The history of the Halseys is synonymous with that of the Gaddesden Estate, the family having looked after the land since before the dissolution of the monasteries by King Henry VIII in the mid 16th century. Today the Estate is run by Nicholas and Guy Halsey.
Gaddesden Estate | Family History

The Halsey Family

  • 1300s – earliest records

    The Halsey family are recorded as living in the local area by the 1300s. The earliest legal document in the family archives dates from 1458 and records that Richard Halsey, with other parishioners, covenanted with the Prior of King’s Langley (a Dominican friary) to pay 10 shillings (50p) to the poor of Great Gaddesden, a sum believed to be still incorporated in the payment which is made annually to the Vicar.
  • 1544 – ownership after the Dissolution of the Monasteries

    By the time of Henry VIII’s Dissolution of the Monasteries (1536-1541) John Halsey was the agricultural tenant of the estate. The Prior of King’s Langley was the rector, employing a vicar to look after the parish. In 1544 John’s son, William, bought the Rectory, including the Golden Parsonage, the Home Farm and the advowson (the duty to appoint the vicar, which is still held by the family) from the Crown, which had appropriated it following the dissolution. Over the following centuries the estate grew to its present size.
  • 1588 – Armada

    The family continued to farm and grow in confidence as Tudor ‘new men’. They played their part in local affairs, and helped Hemel Hempstead to be granted its first Royal Charter by Henry VIII. During the invasion scare of 1588, caused by the Spanish Armada, William Halsey contributed – voluntarily or otherwise – £25 towards the defence of the realm.
  • 1637 – Coat of Arms

    Having married into the family of Bishop William of Wykeham, founder of Winchester and New College, Oxford, the third William Halsey felt the Halsey family had ‘arrived’. He was confident enough to apply for the grant of a Coat of Arms, regularising the arms he had been recorded as using. The Halsey Coat of Arms is described, in heraldic terms, as ‘argent on a pile sable three griffins heads erased of the field, the crest a dexter forearm proper, sleeved gules, cuffed argent holding a griffin’s claw erased or.’
  • Mid-1600s – Civil Wars 

    Being founder’s kin of William of Wykeham, John Halsey, went to school at Winchester and on to New College. Going into the law, he became a member of Lincoln’s Inn. During the Civil War (1642-1651), when King Charles I based his headquarters at Oxford, the colleges of the university were encouraged to donate their silver to the royalist cause, to be minted into shillings and half-crowns to pay the cavalier forces. Though New College largely escaped this, Parliament imposed a new Warden in 1649, the year of the King’s execution.
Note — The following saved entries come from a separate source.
/-! ### Starts and drains (R62 to R65) -/

/-- A unit other than a Griddle, Drain or PUU whose start ends in time is ON as its start leaves it, then takes what is pending. -/
theorem execUnitStartComplete_inTime (hp : Sys2Proof.Machine.present s.variant c inst = true) (hst : hasState c = true) (hd : c ≠ 0x14)
    (hpuu : c ≠ 0x18) (hg : c ≠ 0x11) (hstarting : s.fget (hdr_STATE c) inst = 1) (htime : s.startLate c inst = false) : ∃ u v : State,
    u = (s.startUnit c inst).toState c inst 2 ∧ v = { u with reg := { u.reg with startTick := serase u.reg.startTick (pageNo c inst) } } ∧
    execUnitStartComplete c inst true s = .next (if v.fget (hdr_RESET_PENDING c) inst = 1 then v.resetUnit c inst
      else if v.fget (hdr_DISABLE_PENDING c) inst = 1 then (v.fset (hdr_DISABLE_PENDING c) inst 0).toState c inst 3 else v) := by
  refine ⟨_, _, rfl, rfl, ?_⟩
  simp only [execUnitStartComplete, hp, hst, hd, hpuu, hg, hstarting, htime, not_true_eq_false, ne_eq, or_self, false_and, if_false,
    Bool.false_eq_true, apply_ite Host.Outcome.next]

/-- A Griddle whose self-check fails as it starts is FAULTED with cause 12 (R193). -/
theorem execUnitStartComplete_checkFailed (hp : Sys2Proof.Machine.present s.variant 0x11 inst = true)
    (hstarting : s.fget (hdr_STATE 0x11) inst = 1) (htime : s.startLate 0x11 inst = false) (hcheck : s.startChecked inst false = false) :
    execUnitStartComplete 0x11 inst false s =
      .next (((s.showCheck inst 0 false false 0x1FF).setRegionState inst 0 4).moveFaulted 0x11 inst 12) := by
  simp [execUnitStartComplete, hp, hstarting, htime, hcheck, hasState]

/-- A unit that is STARTING past its limit is late. -/
theorem State.startLate_of_due {n : Nat} (htick : sget? s.reg.startTick (pageNo c inst) = some n) (hstarting : s.fget (hdr_STATE c) inst = 1)
    (hdue : n + ticksMs (startLimitMs c) ≤ s.tick) : s.startLate c inst = true := by
  simp [State.startLate, htick, hstarting, hdue]

/-- A unit that has drained is OFF, then takes what is pending. -/
theorem execDrainComplete_idle (hp : Sys2Proof.Machine.present s.variant c inst = true) (hd : c ≠ 0x14)
    (hdraining : s.fget (hdr_STATE c) inst = 3) (hidle : s.unitBusy c inst = false) : ∃ u : State, u = s.toState c inst 0 ∧
    execDrainComplete c inst s = .next (if u.fget (hdr_RESET_PENDING c) inst = 1 then u.resetUnit c inst
      else if u.fget (hdr_ENABLE_PENDING c) inst = 1 then (u.fset (hdr_ENABLE_PENDING c) inst 0).toStarting c inst else u) := by
  refine ⟨_, rfl, ?_⟩
  simp only [execDrainComplete, hp, hd, hdraining, hidle, not_true_eq_false, ne_eq, or_self, if_false, Bool.false_eq_true,
    apply_ite Host.Outcome.next]

end

/-- Settles O6: each command passes its guards, and its row of Table 03-4 follows. -/
theorem unitStateCommandsComplete : Obligations.UnitStateCommandsComplete := by
  refine ⟨?enableOff, ?disableOn, ?enableFaulted, ?drain, ?reset, ?started, ?checkFailed, ?startLate, ?drained⟩
  case enableOff =>
    intro c inst s hon hst hfree hoff
    exact (execEnableWrite_taken hon hst hfree true).trans (by simp [hoff])
  case disableOn =>
    intro c inst s hon hst hfree hstate
    exact (execEnableWrite_taken hon hst hfree false).trans (by simp [hstate])
  case enableFaulted =>
    intro c inst s hon hst hfree hfaulted
    exact (execEnableWrite_taken hon hst hfree true).trans (by simp [hfaulted])
  case drain =>
    intro c inst v s hon hst hfree hretired
    exact ⟨_, execDrainWrite_taken hon hst hfree v hretired, State.putControl_drain v, State.putControl_state v,
      (State.putControl_frame ..).1 .units (by decide)⟩
  case reset =>
    intro c inst s hon hst hfree hnone
    constructor
    · intro hstate
      exact (execPageReset_taken hon hst hfree hnone (by omega)).trans (if_neg (by omega))
    · intro hstate
      exact (execPageReset_taken hon hst hfree hnone (by omega)).trans (if_pos hstate)
  case started =>
    intro c inst s hp hst hd hpuu hg hstarting htime
    exact execUnitStartComplete_inTime hp hst hd hpuu hg hstarting htime
  case checkFailed =>
    intro inst s hp hstarting htime hcheck
    exact execUnitStartComplete_checkFailed hp hstarting htime hcheck
  case startLate =>
    intro c inst n s htick hstarting hdue
    exact if_pos (State.startLate_of_due htick hstarting hdue)
  case drained =>
    intro c inst s hp hd hdraining hidle
    exact execDrainComplete_idle hp hd hdraining hidle

end Sys2Proof.Machine
end

section
/-!
One error event of a page: its bit, its count and the capture of the first error (R69, R70).
-/

namespace Sys2Proof.Machine

/-! ### Bits of a number -/

theorem bit_eq_testBit (v b : Nat) : bit v b = v.testBit b := by
  simp only [bit, Nat.testBit_eq_decide_div_mod_eq]
  rfl

/-- A bit that has been set reads 1, where the field has that bit. -/
theorem bit_setBit_mod {v b w : Nat} (hb : b < w) : bit (setBit v b % 2 ^ w) b = true := by
  rw [bit_eq_testBit, Nat.testBit_mod_two_pow, setBit, bit_eq_testBit]
  split
  case isTrue hset => simp [hb, hset]
  case isFalse hclear => simp [hb, Nat.add_comm v, Nat.testBit_two_pow_add_eq, hclear]

/-! ### The fields of a capture -/

/-- Two fields of a page are held at one key exactly where they stand at one place of it. -/
theorem Field.key_eq_iff {f g : Field} (i : Nat) (hcls : f.cls = g.cls) : f.key i = g.key i ↔ f.off * 32 + f.lsb = g.off * 32 + g.lsb := by
  unfold Field.key
  omega

/-- A field below the recorder's count of dropped entries stands elsewhere than that count. -/
theorem Field.key_ne_dropped {g : Field} (i : Nat) (hoff : g.off < 0x11c) (hlsb : g.lsb < 32) :
    g.key i ≠ rec_DROPPED_LO.key 0 ∧ g.key i ≠ rec_DROPPED_HI.key 0 := by
  simp only [Field.key, rec_DROPPED_LO, rec_DROPPED_HI]
  omega

/-- The fields of a page that show its first error (R70). -/
def captureFields (c : Nat) : List Field :=
  [hdr_FIRST_VALID c, hdr_FIRST_BIT c, hdr_FIRST_INJECTED c, hdr_ERR_FIRST_INFO c, hdr_ERR_FIRST_TICK_LO c, hdr_ERR_FIRST_TICK_HI c]

/-- They stand in the page's header, apart from ERR_STATUS and ERR_COUNT. -/
theorem captureFields_place {c : Nat} {g : Field} (hg : g ∈ captureFields c) :
    g.cls = c ∧ g.off < 0x11c ∧ g.lsb < 32 ∧ g.off ≠ 20 ∧ g.off ≠ 56 := by
  simp only [captureFields, List.mem_cons, List.not_mem_nil, or_false] at hg
  obtain rfl | rfl | rfl | rfl | rfl | rfl := hg <;>
    simp [hdr_FIRST_VALID, hdr_FIRST_BIT, hdr_FIRST_INJECTED, hdr_ERR_FIRST_INFO, hdr_ERR_FIRST_TICK_LO, hdr_ERR_FIRST_TICK_HI]

theorem errStatus_key_ne_errCount (c i : Nat) : (hdr_ERR_STATUS c).key i ≠ (hdr_ERR_COUNT c).key i :=
  Field.key_ne i rfl (by simp [hdr_ERR_STATUS, hdr_ERR_COUNT])

/-- Two states that agree on these fields show the same first error. -/
theorem captureFields_agree {s t : State} {c i : Nat} (h : ∀ g ∈ captureFields c, t.fget g i = s.fget g i) :
    t.fget (hdr_FIRST_VALID c) i = s.fget (hdr_FIRST_VALID c) i ∧ t.fget (hdr_FIRST_BIT c) i = s.fget (hdr_FIRST_BIT c) i ∧
    t.fget (hdr_FIRST_INJECTED c) i = s.fget (hdr_FIRST_INJECTED c) i ∧ t.fget (hdr_ERR_FIRST_INFO c) i = s.fget (hdr_ERR_FIRST_INFO c) i ∧
    t.fget64 (hdr_ERR_FIRST_TICK_LO c) (hdr_ERR_FIRST_TICK_HI c) i = s.fget64 (hdr_ERR_FIRST_TICK_LO c) (hdr_ERR_FIRST_TICK_HI c) i := by
  simp only [captureFields, List.forall_mem_cons] at h
  obtain ⟨hvalid, hbit, hinjected, hinfo, hticklo, htickhi, -⟩ := h
  exact ⟨hvalid, hbit, hinjected, hinfo, by rw [State.fget64, State.fget64, hticklo, htickhi]⟩

/-- The capture that an error event takes: of the page's first error, where none is held and the bit goes from 0 to 1, and else none. -/
def State.captureFirst (s : State) (c i b info ctx : Nat) (inj : Bool) : State :=
  if bit (s.fget (hdr_ERR_STATUS c) i) b = false ∧ s.fget (hdr_FIRST_VALID c) i = 0 then s.capture c i b info ctx inj else s

section
variable {s : State} {c i b info ctx : Nat} {inj : Bool}

theorem State.capture_tick :
    (s.capture c i b info ctx inj).fget64 (hdr_ERR_FIRST_TICK_LO c) (hdr_ERR_FIRST_TICK_HI c) i = s.tick % 2 ^ 64 := by
  have hvalidLo : (hdr_ERR_FIRST_TICK_LO c).key i ≠ (hdr_FIRST_VALID c).key i := Field.key_ne i rfl (by simp [hdr_ERR_FIRST_TICK_LO, hdr_FIRST_VALID])
  have hvalidHi : (hdr_ERR_FIRST_TICK_HI c).key i ≠ (hdr_FIRST_VALID c).key i := Field.key_ne i rfl (by simp [hdr_ERR_FIRST_TICK_HI, hdr_FIRST_VALID])
  have hloHi : (hdr_ERR_FIRST_TICK_LO c).key i ≠ (hdr_ERR_FIRST_TICK_HI c).key i :=
    Field.key_ne i rfl (by simp [hdr_ERR_FIRST_TICK_LO, hdr_ERR_FIRST_TICK_HI])
  rw [State.capture, State.fget64_fset_ne _ hvalidLo hvalidHi, State.fget64_fset64_self _ hloHi rfl rfl, Nat.mod_mod]

/-- The capture shows the error that it took. -/
theorem State.capture_shows (hb : b < 32) (hinfo : info < 2 ^ 32) :
    (s.capture c i b info ctx inj).fget (hdr_FIRST_VALID c) i = 1 ∧ (s.capture c i b info ctx inj).fget (hdr_FIRST_BIT c) i = b ∧
    (s.capture c i b info ctx inj).fget (hdr_FIRST_INJECTED c) i = b2n inj ∧
    (s.capture c i b info ctx inj).fget (hdr_ERR_FIRST_INFO c) i = info := by
  have hinj : b2n inj < 2 := by cases inj <;> decide
  simpa [State.capture, State.fget_fset, State.fget_fset64, Field.key_eq_iff, hdr_FIRST_VALID, hdr_FIRST_BIT, hdr_FIRST_INJECTED,
    hdr_FIRST_CONTEXT, hdr_ERR_FIRST_INFO, hdr_ERR_FIRST_TICK_LO, hdr_ERR_FIRST_TICK_HI, Nat.mod_eq_of_lt hb, Nat.mod_eq_of_lt hinj] using hinfo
To save it from being sequestered the College Fellows entrusted their silver to John Halsey. It was probably hidden at the Golden Parsonage, and was returned in a ‘truncke’ in 1657 when a ‘true and legall’ warden was appointed. To this day New College retains uniquely a good collection of pre-Civil War plate. As a lawyer, John Halsey acted as land agent to Lord Bridgewater at Ashridge, a neighbouring estate. He became a Master in Chancery, a junior Judge, and was knighted by King Charles II. The fine portrait bust on his memorial in Great Gaddesden Church looks benignly down upon the congregation. It is to Sir John that we owe the first map of the estate, which he surveyed in 1657, and which shows that the original Rectory lands had tripled in size over the previous century.
  • 1688 – Glorious revolution

    In 1688 another Tom Halsey became a Member of Parliament for Hertfordshire, a position his descendants often held until 1906. Although a Tory, he supported the deposition of James II by William of Orange, and was painted twice by the Dutch artist Sir Godfrey Kneller. It is to him that the building of the Golden Parsonage, as we know it now, is credited.
    Tom married Anne, Daughter of Thomas Henshaw, Charles II’s envoy to Denmark and one of the founders of the Royal Society, who brought with her the Pulham Estate in Dorset - together with the only ‘Halsey Arms’ pub in existence - and the advowson, which still remains.
  • The Lime Avenue

    In 1717 Tom’s eldest son, Henshaw, planted the Great Lime Avenue (through part of which the Gaddesden Ride runs today); his pocket diary of that year is our earliest record of felling trees for timber.
  • 1750s – Hamburg Traders and the Seven Years War (known in the USA as the French Indian War)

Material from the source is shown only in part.